Minister of Foreign Affairs
- In office 20 August 2012 – 26 November 2022
- President: Alexander Lukashenko
- Prime Minister: Mikhail Myasnikovich Andrei Kobyakov Syarhey Rumas Roman Golovchenko
- Preceded by: Sergei Martynov
- Succeeded by: Sergei Aleinik

Personal details
- Born: 5 August 1958 Grodno Region, Byelorussian SSR, Soviet Union
- Died: 26 November 2022 (aged 64)
- Spouse: Vera Polyakova
- Children: 2
- Alma mater: Minsk State Linguistic University

Military service
- Allegiance: Soviet Union / Belarus
- Branch/service: Soviet Army Armed Forces of Belarus
- Rank: Colonel

= Vladimir Makei =

Belarusian politician (1958–2022)

Uładzimir Uładzimiravič Makiej (Владимир Владимирович Макей; Уладзімір Уладзіміравіч Макей; 5 August 1958 – 26 November 2022) was a Belarusian politician who served as Minister of Foreign Affairs of Belarus from 2012 until his death in 2022.

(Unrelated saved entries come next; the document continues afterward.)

-- ==== Sys2Proof/Tests/Slice0.lean ====
section
/-!
SUPPORT. Tests: ill-formed commands that the check refuses, the worked examples of the spec, and for every statement
with hypotheses a concrete state and operands that meet them all.
-/

namespace Sys2Proof.Tests

open Sys2Proof Sys2Proof.Machine

/-! ## States for the tests -/

/-- A window of 4 KiB with every requester permitted. -/
def tWindow (kind : BitVec 3) (base : BitVec 12) : WindowEntry :=
  { enabled := true, kind := kind, k := 12, base := base, writePermit := 0xF, readPermit := 0xF }

/-- One window of each kind, at 0x000000 to 0x006FFF, and entry 7 disabled. The straps are 0. -/
def tPath : PathUnit :=
  { windows := #v[tWindow 7 0, tWindow 1 1, tWindow 2 2, tWindow 3 3, tWindow 4 4, tWindow 5 5, tWindow 6 6, {}] }

/-- The part RUNNING behind these windows. -/
def tPart : Part := { path := tPath, store := { run := .running } }

/-- The block with this part. -/
def tState : State := { part := tPart }

/-- The block with the units behind the bus changed. -/
def tDepot (f : Depot → Depot) : State := { part := { tPart with depot := f {} } }

/-- The state after a command. -/
def after (c : Instr) (s : State) : State :=
  match exec c s with
  | .next t => t
  | _ => s

/-! ## Ill-formed commands -/

theorem test_wellFormed_refuses_unaligned_write : (Instr.upstreamWrite 2 0 0xF .site).wellFormed = false := by decide

theorem test_wellFormed_refuses_unaligned_read : (Instr.upstreamRead 1 .site).wellFormed = false := by decide

theorem test_wellFormed_refuses_admit_without_byte_0 : (Instr.admitSession 0 0xE .site).wellFormed = false := by decide

theorem test_wellFormed_refuses_turnAway_without_byte_0 : (Instr.turnAway 0 0xE .site).wellFormed = false := by decide

theorem test_wellFormed_refuses_close_without_byte_0 : (Instr.close 0 0 .site).wellFormed = false := by decide

theorem test_wellFormed_refuses_release_without_byte_0 :
    (Instr.releaseReclaim 0 0x2 .site).wellFormed = false := by decide

theorem test_wellFormed_refuses_a_named_decision_as_none :
    (Instr.decisionNoKind 4 0xF .site).wellFormed = false := by decide

theorem test_wellFormed_takes_kind_5_as_none : (Instr.decisionNoKind 5 0xF .site).wellFormed = true := by decide

/-! ## The queue of commands -/

theorem test_step_runs_the_front_command :
    (match step { tState with pending := [.refreshIntervalExpiry, .rowRefreshEnd] } with
     | .next t => (t.pending, t.part.store.debt)
     | _ => ([], 0)) = ([.rowRefreshEnd], 1) := by decide

theorem test_no_word_spells_a_command : (tState.withFetchWord 16 0xFFFF).pending = [] := by decide

/-! ## Worked examples -/

/-- The plant record of the example of chapter 2. -/
def tMeterRecord : Vector Word 4 := #v[0x00001001, 0x0012D687, 0, 0x19660000]

theorem test_meter_record_passes_the_checksum : checksumOk tMeterRecord = true := by decide

theorem test_meter_record_fails_with_another_check_halfword :
    checksumOk #v[0x00001001, 0x0012D687, 0, 0x19670000] = false := by decide

theorem test_meter_record_is_in_range : inRange .plant 4 tMeterRecord = true := by decide

theorem test_meter_20_is_out_of_range : inRange .plant 4 #v[0x00001401, 0, 0, 0] = false := by decide

/-- Steps 5 to 9 of the example of chapter 2, with slot 6 torn twice. -/
def tTornTwice : State :=
  after (.upstreamWrite 0x2070 0 0xF .plant) <| after .waitingWritePosted <|
    after (.postedDrainDone {}) <| after (.upstreamWrite 0x2064 0 0xC .plant) <|
    after (.upstreamWrite 0x206C 0 0xF .plant) <| after (.upstreamWrite 0x2064 0 0x3 .plant) <|
    after (.upstreamWrite 0x2060 0 0xF .plant) tState

theorem test_slot_6_is_torn_twice : tTornTwice.part.capture.plant.torn = 2 := by decide

theorem test_torn_slot_raises_recordReject : tTornTwice.part.depot.notices.isPending .recordReject = true := by decide

theorem test_home_slot_of_chapter_3 : homeSlot 0x1A2B3C4D5E6F 4096 = 2057 := by decide

theorem test_charge_of_line_1 : exactAmount 0 60 180 180 45 950 0 12 = 932 := by decide

theorem test_charge_of_line_2 : exactAmount 240 0 0 180 45 600 0 12 = 909 := by decide

theorem test_charge_with_the_abandon_fee : exactAmount 240 0 0 180 45 600 2500 12 = 3109 := by decide

theorem test_weekday_of_1_july_2024 : weekdayOf 2024 7 1 = 0 := by decide

theorem test_leap_day_follows_28_february_2024 :
    ({ year := 2024, month := 2, day := 28, weekday := 2, hour := 23, minute := 59, second := 59, half := 1,
       isSet := true } : Calendar).tick =
      { year := 2024, month := 2, day := 29, weekday := 3, isSet := true } := by decide

theorem test_calendar_wraps_after_2147 :
    ({ year := 2147, month := 12, day := 31, weekday := 6, hour := 23, minute := 59, second := 59, half := 1,
       isSet := true } : Calendar).tick = {} := by decide

/-- A line that ended at the reset calendar's start. -/
def tEnded (p : Fin 16) (o : LineOutcome) : Line := { program := p, outcome := o, start := {}, stop := some {} }

/-- The bay of the example of section 11.4, with three lines of which the third runs program 7. -/
def tWashing : State :=
  { part :=
    { tPart with
      calendar := { now := { isSet := true } }
      depot :=
        { water := { quality := .backwash }
          sessions :=
          { bays := (Vector.replicate 8 {}).set 2
              { session :=
                { state := .washing, account := some ⟨9, 1, true⟩
                  lines := [tEnded 3 .run, tEnded 5 (.refused .noWater),
                    { tEnded 7 .run with stop := none }] } } } } } }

==Early life and education==
Vladimir Makei was born on 5 August 1958 in Grodno Region, Byelorussian SSR. He graduated from the Minsk State Pedagogical Institute of Foreign Languages in 1980. He served in the Armed Forces of the USSR and in the Armed Forces of Belarus after the dissolution of the Soviet Union. He retired in 1993 as a colonel.

==Career==
Makei served in the ministry as secretary of several departments: Information and Humanitarian Cooperation, Analysis and Forecast, Office of the Minister and State Protocol Service. From 1996 to 1999 he worked in the Belarusian embassy in Paris as a counselor. From 2008 to 2012 he was President Alexander Lukashenko's Chief of Staff. Since 20 August 2012 he had been Minister of Foreign Affairs. In January 2011, Makei was blacklisted by the European Union following the presidential election and the subsequent protests; however, the ban was lifted a year after Makei's ministerial appointment in order to ease diplomatic contacts with Belarus.

During the 2020 Belarusian protests, Makei said at a meeting in the Ministry of Foreign Affairs that everyone who disagrees with the state policy should leave the ministry. He also forbade the staff to participate in protest activities. Two employees who made a picket with blank sheets of paper were fired within a week (one of them told journalists that he was fired for "gross violation of his duties"). In February 2021, Makei accused diplomats of calling for unrest and posting "anti-state" information. On April 10, 2021, Makei threatened that civil society in Belarus “will cease to exist” in the case of tougher sanctions.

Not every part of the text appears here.